The right of appeal in a civil case, such as this, is found in § 512.020 as follows:
“Any party to a suit aggrieved by any judgment of any trial court in any civil cause from which an appeal is not prohibited by the constitution, nor clearly limited in special statutory proceedings, may take his appeal to a court having*111 appellate jurisdiction from ... any final judgment in the case ....”1
Unless one of the exceptions set out in § 512.020 attends, “ ‘[a] prerequisite to appellate review is that there be a final judgment.’ ” Boley v. Knowles, 905 S.W.2d 86, 88 (Mo.banc 1995) (citation omitted). When a trial court’s order is not a “final judgment,” an appellate court is without jurisdiction to review the case, and the appeal must be dismissed. City of St. Louis v. Hughes, 950 S.W.2d 850, 852-53 (Mo.banc 1997). An appellate court must always consider, sua sponte if necessary, its jurisdiction, i.e., whether the appeal presented is from a final judgment. Boley, 905 S.W.2d at 88.

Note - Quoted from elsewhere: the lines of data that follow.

theorem Kept.verifyRest (h : Kept L s₀ s) (hL : [.regs, .pushes, .polders, .coll, .sup, .sec] ⊆ L) (classes : List (ℕ × ℕ)) (slots : List (ℕ × ℕ)) :
    Kept L s₀ (State.verifyRest s classes slots) := by
  unfold State.verifyRest
  extract_lets y0 y1 y2 y3 y4 y5 y6
  have gy0 : Kept L s₀ y0 := by
    unfold y0
    repeat' first
      | with_reducible assumption | exact List.Subset.trans (by decide) hL | with_reducible apply Kept.each
      | with_reducible apply Kept.enablePolder | with_reducible apply Kept.logVerify | with_reducible apply Kept.markSlot
      | with_reducible apply Kept.setSec | with_reducible apply Kept.setSup | with_reducible apply Kept.wrB
      | with_reducible apply Kept.ite | split | intro _
  try clear_value y0
  have gy1 : Kept L s₀ y1 := by
    unfold y1
    repeat' first
      | with_reducible assumption | exact List.Subset.trans (by decide) hL | with_reducible apply Kept.each
      | with_reducible apply Kept.enablePolder | with_reducible apply Kept.logVerify | with_reducible apply Kept.markSlot
      | with_reducible apply Kept.setSec | with_reducible apply Kept.setSup | with_reducible apply Kept.wrB
      | with_reducible apply Kept.ite | split | intro _
  try clear_value y1
  have gy2 : Kept L s₀ y2 := by
    unfold y2
    repeat' first
      | with_reducible assumption | exact List.Subset.trans (by decide) hL | with_reducible apply Kept.each
      | with_reducible apply Kept.enablePolder | with_reducible apply Kept.logVerify | with_reducible apply Kept.markSlot
      | with_reducible apply Kept.setSec | with_reducible apply Kept.setSup | with_reducible apply Kept.wrB
      | with_reducible apply Kept.ite | split | intro _
  try clear_value y2
  have gy3 : Kept L s₀ y3 := by
    unfold y3
    repeat' first
      | with_reducible assumption | exact List.Subset.trans (by decide) hL | with_reducible apply Kept.each
      | with_reducible apply Kept.enablePolder | with_reducible apply Kept.logVerify | with_reducible apply Kept.markSlot
      | with_reducible apply Kept.setSec | with_reducible apply Kept.setSup | with_reducible apply Kept.wrB
      | with_reducible apply Kept.ite | split | intro _
  try clear_value y3
  have gy4 : Kept L s₀ y4 := by
    unfold y4
    repeat' first
      | with_reducible assumption | exact List.Subset.trans (by decide) hL | with_reducible apply Kept.each
      | with_reducible apply Kept.enablePolder | with_reducible apply Kept.logVerify | with_reducible apply Kept.markSlot
      | with_reducible apply Kept.setSec | with_reducible apply Kept.setSup | with_reducible apply Kept.wrB
      | with_reducible apply Kept.ite | split | intro _
  try clear_value y4
  have gy5 : Kept L s₀ y5 := by
    unfold y5
    repeat' first
      | with_reducible assumption | exact List.Subset.trans (by decide) hL | with_reducible apply Kept.each
      | with_reducible apply Kept.enablePolder | with_reducible apply Kept.logVerify | with_reducible apply Kept.markSlot
      | with_reducible apply Kept.setSec | with_reducible apply Kept.setSup | with_reducible apply Kept.wrB
      | with_reducible apply Kept.ite | split | intro _
  try clear_value y5
  have gy6 : Kept L s₀ y6 := by
    unfold y6
    repeat' first
      | with_reducible assumption | exact List.Subset.trans (by decide) hL | with_reducible apply Kept.each
      | with_reducible apply Kept.enablePolder | with_reducible apply Kept.logVerify | with_reducible apply Kept.markSlot
      | with_reducible apply Kept.setSec | with_reducible apply Kept.setSup | with_reducible apply Kept.wrB
      | with_reducible apply Kept.ite | split | intro _
  try clear_value y6
  repeat' first
    | with_reducible assumption | exact List.Subset.trans (by decide) hL | with_reducible apply Kept.each
    | with_reducible apply Kept.enablePolder | with_reducible apply Kept.logVerify | with_reducible apply Kept.markSlot
    | with_reducible apply Kept.setSec | with_reducible apply Kept.setSup | with_reducible apply Kept.wrB
    | with_reducible apply Kept.ite | split | intro _

theorem Kept.supervisorRelease (h : Kept L s₀ s) (hL : [.regs, .pushes, .polders, .coll, .sup, .sec, .pwr] ⊆ L) (tried : ℕ) (other : ℕ) (classes : List (ℕ × ℕ)) (slots : List (ℕ × ℕ)) :
    Kept L s₀ (State.supervisorRelease s tried other classes slots) := by
  unfold State.supervisorRelease
  extract_lets y0 y1 y2 y3
  try clear_value y0 y1
  have gy2 : Kept L s₀ y2.2 := by
    unfold y2
    repeat' first
      | with_reducible assumption | exact List.Subset.trans (by decide) hL | with_reducible apply Kept.chooseBank
      | with_reducible apply Kept.each | with_reducible apply Kept.enablePolder | with_reducible apply Kept.setBusy
      | with_reducible apply Kept.setPwr | with_reducible apply Kept.setSup | with_reducible apply Kept.verifyRest
      | with_reducible apply Kept.wr | with_reducible apply Kept.ite | split | intro _
  try clear_value y2
  have gy3 : Kept L s₀ y3 := by
    unfold y3
    repeat' first
      | with_reducible assumption | exact List.Subset.trans (by decide) hL | with_reducible apply Kept.chooseBank
      | with_reducible apply Kept.each | with_reducible apply Kept.enablePolder | with_reducible apply Kept.setBusy
      | with_reducible apply Kept.setPwr | with_reducible apply Kept.setSup | with_reducible apply Kept.verifyRest
      | with_reducible apply Kept.wr | with_reducible apply Kept.ite | split | intro _
  try clear_value y3
  repeat' first
    | with_reducible assumption | exact List.Subset.trans (by decide) hL | with_reducible apply Kept.chooseBank
    | with_reducible apply Kept.each | with_reducible apply Kept.enablePolder | with_reducible apply Kept.setBusy
    | with_reducible apply Kept.setPwr | with_reducible apply Kept.setSup | with_reducible apply Kept.verifyRest
    | with_reducible apply Kept.wr | with_reducible apply Kept.ite | split | intro _

theorem Kept.heartbeatRow (h : Kept L s₀ s) (hL : [.regs, .pushes, .wd] ⊆ L) (seq : ℕ) :
    Kept L s₀ (State.heartbeatRow s seq) := by
  unfold State.heartbeatRow
  extract_lets y0 y1
  try clear_value y0
  have gy1 : Kept L s₀ y1 := by
    unfold y1
    repeat' first
      | with_reducible assumption | exact List.Subset.trans (by decide) hL | with_reducible apply Kept.agrEvent
      | with_reducible apply Kept.heartbeatWrite | with_reducible apply Kept.setPowerState | with_reducible apply Kept.ite
      | split | intro _
  try clear_value y1
  repeat' first
    | with_reducible assumption | exact List.Subset.trans (by decide) hL | with_reducible apply Kept.agrEvent
    | with_reducible apply Kept.heartbeatWrite | with_reducible apply Kept.setPowerState | with_reducible apply Kept.ite
    | split | intro _

theorem Kept.dikeCleared (h : Kept L s₀ s) (hL : [.regs, .staged, .marks, .pushes, .ledger, .mem, .chk, .now, .polders, .drainQ, .coll, .tp, .hif, .commit, .engines, .loops, .slotShadows, .sup, .trl, .guards, .chans, .stages, .pilot, .samples, .waitingSeqs, .convs, .tdac, .sdFrom, .resolvers, .enc, .ifc, .syn, .sec, .dbg, .pwr, .sto, .wd] ⊆ L) :
    Kept L s₀ (State.dikeCleared s) := by
  unfold State.dikeCleared
  extract_lets y0
  have gy0 : Kept L s₀ y0 := by
    unfold y0
    repeat' first
      | with_reducible assumption | exact List.Subset.trans (by decide) hL
      | ((with_reducible refine Touches.intro fun p hp => ?_); cases p <;> first | exact absurd (by decide) hp | (dsimp only [Part.Same]))
      | with_reducible apply Kept.bootRecord | with_reducible apply Kept.volatileLost
      | exact Kept.setNow (by with_reducible assumption) (List.Subset.trans (by decide) hL) 0 (by decide)
      | with_reducible apply Kept.ite | with_reducible apply Kept.elim | split | intro _ | extract_lets
      | refine Kept.mk_of [.now] ?_ (List.Subset.trans (by decide) hL) ?_ | dsimp only
  try clear_value y0
  repeat' first
    | with_reducible assumption | exact List.Subset.trans (by decide) hL
    | ((with_reducible refine Touches.intro fun p hp => ?_); cases p <;> first | exact absurd (by decide) hp | (dsimp only [Part.Same]))
    | with_reducible apply Kept.bootRecord | with_reducible apply Kept.volatileLost
    | exact Kept.setNow (by with_reducible assumption) (List.Subset.trans (by decide) hL) 0 (by decide)
    | with_reducible apply Kept.ite | with_reducible apply Kept.elim | split | intro _ | extract_lets
    | refine Kept.mk_of [.now] ?_ (List.Subset.trans (by decide) hL) ?_ | dsimp only

theorem Kept.dikeLoss (h : Kept L s₀ s) (hL : [.regs, .staged, .marks, .pushes, .ledger, .mem, .chk, .now, .polders, .drainQ, .coll, .tp, .hif, .commit, .engines, .loops, .slotShadows, .sup, .trl, .guards, .chans, .stages, .pilot, .samples, .waitingSeqs, .convs, .tdac, .sdFrom, .resolvers, .enc, .ifc, .syn, .sec, .dbg, .pwr, .sto, .wd] ⊆ L) :
    Kept L s₀ (State.dikeLoss s) := by
  unfold State.dikeLoss
  repeat' first
    | with_reducible assumption | exact List.Subset.trans (by decide) hL | with_reducible apply Kept.dikeCleared
    | with_reducible apply Kept.setPwr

The legislature defined a “judgment” as “the final determination of the right of the parties in an action!,]” § 511.020, and in 1995, the Supreme Court of Missouri amended Rule 74.01(a) for the avowed purpose of clarifying “when a pronouncement or judgment was a final judgment for purposes of appeal.”
“ ‘Judgment’ as used in these rules includes a decree and any order from which an appeal lies. A judgment is rendered when entered. A judgment is entered when a writing signed by the judge and denominated ‘judgment’ or ‘decree’ is filed. The judgment may be a separate document or entry on the docket sheet of the case. A docket sheet entry complying with these requirements is a judgment unless the docket sheet entry indicates that the court will enter the judgment in a separate document. The separate document shall be the judgment when entered.”
The Rule 74.01(a) mandate that a trial court “denominate” its final ruling as a “judgment” was not intended to be a mere formality, but as establishing a “ ‘bright line’ test as to when a writing is a judgment.” Hughes, 950 S.W.2d at 853[2], The designation “judgment” may appear at the top of the document, in the body of the writing, or in the form of a docket entry depending upon the text. Id. at 853[4], However, “a trial court’s denomination of its order as ‘final and appealable’ does not, without further denominating it as a ‘judgment,’ make it so.” Jon E. Fuhrer Co. v. Gerhardt, 955 S.W.2d 212, 213[1] (Mo.App.1997).
Here, we have no writing in the record which would satisfy the requirements of Rule 74.01(a).
Because the circuit court’s order was not a judgment under Rule 74.01(a), we lack jurisdiction and dismiss Plaintiffs’ appeal.
. All statutory references are RSMo (2000), unless stated otherwise.
. All rule references are to Supreme Court Rules (2002), unless otherwise indicated.
. It is also doubtful whether the writings contained in the record finally adjudicate the rights of the parties in this action. § 511.020.
.Although the term "summary judgment” was used within the body of the docket entry, the use of this term referred to a separate document which did not qualify as a judgment. Under the circumstances, usage of the term in the docket entry cannot be construed as denominating the docket entry as a judgment. See Gerhardt, 955 S.W.2d at 213; Hughes, 950 S.W.2d at 853.
. Rule 74.01(b) provides, in part, that ”[w]hen more than one claim for relief is presented in an action ... or when multiple parties are involved, the court may enter a judgment as to one or more but fewer than all of the claims or parties only upon an express determination that there is no just reason for delay.”